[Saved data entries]

-- ==== Sys2Proof/Machine/Lane.lean ====
section
/-! DEFINITION. LANE instructions on integers and bits: arithmetic, logic, shifts, compare, select, lane miscellany
(R97 to R101, R105, R106, R117). -/

namespace Sys2Proof.Machine

/-! ### Integer arithmetic -/

/-- One element of an integer operation of two operands, read and narrowed by the type (R53, R97). -/
def intElem (op : Int → Int → Int) (sa sb signed sat : Bool) (w a b : Nat) : Nat :=
  narrow signed sat w (op (intOf sa w a) (intOf sb w b))

/-- A lane of an integer operation: element by element (R97). -/
def intLane (op : Int → Int → Int) (unsignedB sat imm : Bool) (t : Nat) (o : Args) (h : Hart) (l : Nat) : W32 :=
  let w := bitsOfType t
  let sg := isSigned t
  pack w (fun k => intElem op sg (sg && !unsignedB) sg sat w (elem w k (h.V o.a.toNat l)) (elemB h o imm w k l))

/-- The high half of the product of two w-bit numbers (R97). -/
def mulHigh (w : Nat) (a b : Int) : Int := a * b / (2 : Int) ^ w

/-- Division truncating toward zero with the M extension's results for a zero divisor and for overflow (R62, R98). -/
def divInt (signed : Bool) (w : Nat) (a b : Int) : Int :=
  if b = 0 then (if signed then -1 else (2 : Int) ^ w - 1) else a.tdiv b

/-- The remainder of `divInt` (R98). -/
def remInt (a b : Int) : Int := if b = 0 then a else a.tmod b

/-- `vadd` (R97). -/
def execVadd (o : Args) (s : State) : Out :=
  hartOp (.vadd o) o (toLanes o (intLane (· + ·) false o.sat (immForm o) (tyOf o 5) o)) s

/-- `vsub` (R97). -/
def execVsub (o : Args) (s : State) : Out :=
  hartOp (.vsub o) o (toLanes o (intLane (· - ·) false o.sat (immForm o) (tyOf o 5) o)) s

/-- `vmul` (R97). -/
def execVmul (o : Args) (s : State) : Out :=
  hartOp (.vmul o) o (toLanes o (intLane (· * ·) false o.sat (immForm o) (tyOf o 5) o)) s

/-- `vmulh` (R97). -/
def execVmulh (o : Args) (s : State) : Out :=
  hartOp (.vmulh o) o (toLanes o (intLane (mulHigh (bitsOfType (tyOf o 5))) false false (immForm o) (tyOf o 5) o)) s

/-- `vmulhsu`: A signed, B unsigned (R97). -/
def execVmulhsu (o : Args) (s : State) : Out :=
  hartOp (.vmulhsu o) o (toLanes o (intLane (mulHigh (bitsOfType (tyOf o 5))) true false false (tyOf o 5) o)) s

/-- `vdiv` (R98). -/
def execVdiv (o : Args) (s : State) : Out :=
  hartOp (.vdiv o) o (toLanes o (intLane (divInt (isSigned (tyOf o 5)) (bitsOfType (tyOf o 5))) false false (immForm o)
    (tyOf o 5) o)) s

/-- `vrem` (R98). -/
def execVrem (o : Args) (s : State) : Out :=
  hartOp (.vrem o) o (toLanes o (intLane remInt false false (immForm o) (tyOf o 5) o)) s

/-- A lane of `vmin` or `vmax`: integers compared as the type reads them, floats under R99. -/
def minMaxLane (isMin : Bool) (o : Args) (h : Hart) (l : Nat) : LaneRes :=
  let t := tyOf o 5
  let w := bitsOfType t
  if isFloat t then
    let f := Fp.fmtOf t
    packRes w (fun k => Fp.minMax f isMin (Fp.decodeFtz f h.ftz (elem w k (h.V o.a.toNat l)))
      (Fp.decodeFtz f h.ftz (elemB h o (immForm o) w k l)))
  else ⟨intLane (fun a b => if isMin then min a b else max a b) false false (immForm o) t o h l, 0⟩

/-- `vmin` (R99). -/
def execVmin (o : Args) (s : State) : Out := hartOp (.vmin o) o (toLanesF o (minMaxLane true o)) s

/-- `vmax` (R99). -/
def execVmax (o : Args) (s : State) : Out := hartOp (.vmax o) o (toLanesF o (minMaxLane false o)) s

/-! ### Logic and shifts -/

/-- A lane of a bitwise operation (R100). -/
def bitLane (op : W32 → W32 → W32) (imm : Bool) (o : Args) (h : Hart) (l : Nat) : W32 :=
  op (h.V o.a.toNat l) (wordB h o imm l)

/-- `vand` (R100). -/
def execVand (o : Args) (s : State) : Out := hartOp (.vand o) o (toLanes o (bitLane (· &&& ·) (immForm o) o)) s

/-- `vandn` (R100). -/
def execVandn (o : Args) (s : State) : Out := hartOp (.vandn o) o (toLanes o (bitLane (fun a b => a &&& ~~~ b) false o)) s

/-- `vor` (R100). -/
def execVor (o : Args) (s : State) : Out := hartOp (.vor o) o (toLanes o (bitLane (· ||| ·) (immForm o) o)) s

/-- `vorn` (R100). -/
def execVorn (o : Args) (s : State) : Out := hartOp (.vorn o) o (toLanes o (bitLane (fun a b => a ||| ~~~ b) false o)) s

/-- `vxor` (R100). -/
def execVxor (o : Args) (s : State) : Out := hartOp (.vxor o) o (toLanes o (bitLane (· ^^^ ·) (immForm o) o)) s

/-- `vxnor` (R100). -/
def execVxnor (o : Args) (s : State) : Out := hartOp (.vxnor o) o (toLanes o (bitLane (fun a b => ~~~ (a ^^^ b)) false o)) s

/-- The element shifts: 0 left, 1 right logical, 2 right arithmetic, by n modulo w (R101). -/
def shiftElem (kind w a n : Nat) : Nat :=
  let k := n % w
  match kind with
  | 0 => a * 2 ^ k % 2 ^ w
  | 1 => a >>> k
  | _ => wrapBits w (intOf true w a / (2 : Int) ^ k)

/-- A lane of a shift: the type sets only the width (R101). -/
def shiftLane (kind : Nat) (o : Args) (h : Hart) (l : Nat) : W32 :=
  let w := bitsOfType (tyOf o 5)
  pack w (fun k => shiftElem kind w (elem w k (h.V o.a.toNat l)) (elemB h o (immForm o) w k l))

/-- `vsll` (R101). -/
def execVsll (o : Args) (s : State) : Out := hartOp (.vsll o) o (toLanes o (shiftLane 0 o)) s

/-- `vsrl` (R101). -/
def execVsrl (o : Args) (s : State) : Out := hartOp (.vsrl o) o (toLanes o (shiftLane 1 o)) s

/-- `vsra` (R101). -/
def execVsra (o : Args) (s : State) : Out := hartOp (.vsra o) o (toLanes o (shiftLane 2 o)) s

/-! ### Compare and select -/

/-- Condition c of R105 on two 32-bit operands, with the flags a float compare raises. -/
def compareLane (c : Nat) (o : Args) (h : Hart) (l : Nat) : Bool × BitVec 5 :=
  let t := tyOf o 5
  let a := h.V o.a.toNat l
  let b := wordB h o (o.xop.toNat ≥ 8) l
  if t = 7 then
    Fp.condition c (Fp.decodeFtz Fp.f32 h.ftz a.toNat) (Fp.decodeFtz Fp.f32 h.ftz b.toNat)
  else
    let x := intOf (isSigned t) 32 a.toNat
    let y := intOf (isSigned t) 32 b.toNat
    (match c with
     | 0 => decide (x = y)
     | 1 => decide (x ≠ y)
     | 2 => decide (x < y)
     | 3 => decide (x ≤ y)
     | 4 => decide (x > y)
     | 5 => decide (x ≥ y)
     | _ => false, 0)

/-- A compare: bit l of m[d] is set for active lanes that meet the condition and cleared elsewhere (R94, R105). -/
def compareMask (c : Nat) (o : Args) (h : Hart) : Hart :=
  let ls := active h o
  (h.setM o.d.toNat (maskOf ls (fun l => (compareLane c o h l).1))).orFlags (flagsOf ls (fun l => (compareLane c o h l).2))

/-- `vceq` (R105). -/
def execVceq (o : Args) (s : State) : Out := hartOp (.vceq o) o (compareMask 0 o) s

/-- `vcne` (R105). -/
def execVcne (o : Args) (s : State) : Out := hartOp (.vcne o) o (compareMask 1 o) s

/-- `vclt` (R105). -/
def execVclt (o : Args) (s : State) : Out := hartOp (.vclt o) o (compareMask 2 o) s

/-- `vcle` (R105). -/
def execVcle (o : Args) (s : State) : Out := hartOp (.vcle o) o (compareMask 3 o) s

/-- `vcgt` (R105). -/
def execVcgt (o : Args) (s : State) : Out := hartOp (.vcgt o) o (compareMask 4 o) s

/-- `vcge` (R105). -/
def execVcge (o : Args) (s : State) : Out := hartOp (.vcge o) o (compareMask 5 o) s

/-- `vcun` (R105). -/
def execVcun (o : Args) (s : State) : Out := hartOp (.vcun o) o (compareMask 6 o) s

/-- `vcor` (R105). -/
def execVcor (o : Args) (s : State) : Out := hartOp (.vcor o) o (compareMask 7 o) s

/-- The mask that `vsel` selects with: m1, or the mask that `xop` names (R106). -/
def selMask (o : Args) : Nat := if o.xop = 0 then 1 else o.xop.toNat

/-- `vsel` (R106). -/
def execVsel (o : Args) (s : State) : Out :=
  hartOp (.vsel o) o (toLanes o (fun h l => if (h.M (selMask o)).getLsbD l then h.V o.a.toNat l else h.V o.b.toNat l)) s

/-! ### Lane miscellany -/

/-- A lane function of the 32-bit a operand (R117). -/
def unaryLane (f : Nat → Nat) (o : Args) (h : Hart) (l : Nat) : W32 := BitVec.ofNat 32 (f (h.V o.a.toNat l).toNat)

/-- `vlid`: the lane index (R117). -/
def execVlid (o : Args) (s : State) : Out := hartOp (.vlid o) o (toLanes o (fun _ l => BitVec.ofNat 32 l)) s

/-- `vpopc` (R117). -/
def execVpopc (o : Args) (s : State) : Out := hartOp (.vpopc o) o (toLanes o (unaryLane (fun n => popcount n 32) o)) s

/-- `vclz`: 32 for 0 (R117). -/
def execVclz (o : Args) (s : State) : Out := hartOp (.vclz o) o (toLanes o (unaryLane (clz 32) o)) s

/-- `vctz`: 32 for 0 (R117). -/
def execVctz (o : Args) (s : State) : Out := hartOp (.vctz o) o (toLanes o (unaryLane (ctz 32) o)) s

/-- `vbrev` (R117). -/
def execVbrev (o : Args) (s : State) : Out := hartOp (.vbrev o) o (toLanes o (unaryLane (fun n => revBits n 32) o)) s

/-- `vrev8` (R117). -/
def execVrev8 (o : Args) (s : State) : Out :=
  hartOp (.vrev8 o) o (toLanes o (fun h l => pack 8 (fun k => elem 8 (3 - k) (h.V o.a.toNat l)))) s

/-- `vnot` (R117). -/
def execVnot (o : Args) (s : State) : Out := hartOp (.vnot o) o (toLanes o (fun h l => ~~~ h.V o.a.toNat l)) s

/-- `vabs`: the least value gives itself, or the greatest with `.sat` (R117). -/
def execVabs (o : Args) (s : State) : Out :=
  hartOp (.vabs o) o (toLanes o (fun h l =>
    let w := bitsOfType (tyOf o 5)
    pack w (fun k => narrow true o.sat w (intOf true w (elem w k (h.V o.a.toNat l))).natAbs))) s

/-- `vmbit`: bit l of a mask as 0 or 1 (R117). -/
def execVmbit (o : Args) (s : State) : Out :=
  hartOp (.vmbit o) o (toLanes o (fun h l => if (h.M o.a.toNat).getLsbD l then 1 else 0)) s

end Sys2Proof.Machine
end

[Task directions] Quote exactly the first line of the data and every line after it through the one holding "Integer arithmetic -/".

[Solved exercise]
-- ==== Sys2Proof/Machine/Lane.lean ====
section
/-! DEFINITION. LANE instructions on integers and bits: arithmetic, logic, shifts, compare, select, lane miscellany
(R97 to R101, R105, R106, R117). -/

namespace Sys2Proof.Machine

/-! ### Integer arithmetic -/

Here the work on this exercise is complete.